Task directions:
Those lines of the following listing which contain the string "fuses" should be returned.

Supplied material:
▬▬▬

-- ==== Sys2Proof/Machine/RegRead.lean ====
section
/-! DEFINITION. Reading a register of BAR0 (R3, R425, R504 to R514): the value each register shows, the latch of a 64-bit pair, and the
reads with side effects (Table 23-3). -/

namespace Sys2Proof.Machine

/-- Does an offset hold a copy of a register? -/
def isReg (off base n st : Nat) : Bool := (idxOf off base n st).isSome

/-! ### Windows (R512) -/

/-- The record word that a data register of a window shows: its kind, record and word. -/
def State.windowAt (s : State) (off : Nat) : Option (RecKind × Nat × Nat) :=
  let at_ (k : RecKind) (base n i : Nat) : Option (RecKind × Nat × Nat) := (idxOf off base n 4).map (fun w => (k, i, w))
  if off < 0x150000 then none
  else if off < 0x156000 then
    let p := off / 0x20 % 64
    let x := s.reg (Reg.EGR_GCL_IDX p)
    if 0x154000 ≤ off then at_ .gcl (Reg.EGR_GCL_DATA0 p) 2 (gclIndex p (bit x 8) (fld x 7 0)) else none
  else if off < 0x160000 then at_ .ctx Reg.EGR_CTX_DATA0 2 (s.regF Reg.EGR_CTX_IDX 11 0)
  else if off < 0x170000 then none
  else if off < 0x180000 then
    let x := s.reg Reg.CTL_GIDX
    (at_ .stream (Reg.CTL_SDATA 0) 4 (s.regF Reg.CTL_SIDX 17 0)).or <|
    (at_ .filter (Reg.CTL_FDATA 0) 2 (s.regF Reg.CTL_FIDX 11 0)).or <|
    (at_ .sgate (Reg.CTL_GDATA 0) 2 (sgIndex (fld x 9 0) (bit x 14) (fld x 13 10))).or <|
    (at_ .meter (Reg.CTL_MDATA 0) 5 (s.regF Reg.CTL_MIDX 11 0)).or <|
    (at_ .frer (Reg.CTL_RDATA 0) 3 (s.regF Reg.CTL_RIDX 15 0)).or <|
    at_ .adapt (Reg.CTL_ADATA 0) 12 (s.regF Reg.CTL_AIDX 13 0)
  else if off < 0x190000 then
    (at_ .harvest (Reg.SIG_HV_DATA 0) 4 (s.regF Reg.SIG_HV_IDX 15 0)).or <|
    (at_ .vote (Reg.SIG_VG_DATA 0) 8 (s.regF Reg.SIG_VG_IDX 15 0)).or <|
    (at_ .pub (Reg.SIG_PUB_DATA 0) 8 (s.regF Reg.SIG_PUB_IDX 11 0)).or <|
    at_ .svc (Reg.SIG_SVC_DATA 0) 8 (s.regF Reg.SIG_SVC_IDX 3 0)
  else if off < 0x1A0000 then
    (at_ .policy (Reg.PEAT_P_DATA 0) 4 (s.regF Reg.PEAT_P_IDX 7 0)).or <|
    (at_ .peat (Reg.PEAT_S_DATA 0) 8 (s.regF Reg.PEAT_S_IDX 11 0)).or <|
    at_ .client (Reg.PEAT_CL_DATA 0) 8 (s.regF Reg.PEAT_CL_IDX 5 0)
  else none

/-- A window's data register as read: its staged value, or the committed word. -/
def State.windowRead (s : State) (off : Nat) (x : RecKind × Nat × Nat) : Word :=
  (s.staged? off).getD
    (if x.1 = .harvest then s.hvWord x.2.1 x.2.2
    else if x.1 = .adapt then nth 0 (s.adaptWords x.2.1) x.2.2
    else s.recW x.1 x.2.1 x.2.2)

/-! ### What registers show, block by block -/

/-- MGT (0x000_0000). -/
def State.readMgt (s : State) (off : Nat) : Word :=
  if off = Reg.MGT_REV then s.fuses.rev
  else if off = Reg.MGT_SECURE then s.fuses.secure
  else if off = Reg.MGT_MODE then s.modeWord
  else if off = Reg.MGT_MODE_CMD then s.modeCmdWord
  else if off = Reg.MGT_SWAP_STATUS then s.swapStatus
  else if off = Reg.MGT_HB_STAT then s.hbStat
  else if off = Reg.MGT_ABORT_STAT then s.abortStat
  else if off = Reg.MGT_DLCK_STATUS then wd (s.dlockHwm * 65536 + s.dlocks.length)
  else if 0x1000 ≤ off ∧ off < 0x5000 then s.chanWord (1024 + (off - 0x1000) / 64) (off % 64) false
  else s.reg off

▬▬▬

Result for this exercise:
  if off = Reg.MGT_REV then s.fuses.rev
  else if off = Reg.MGT_SECURE then s.fuses.secure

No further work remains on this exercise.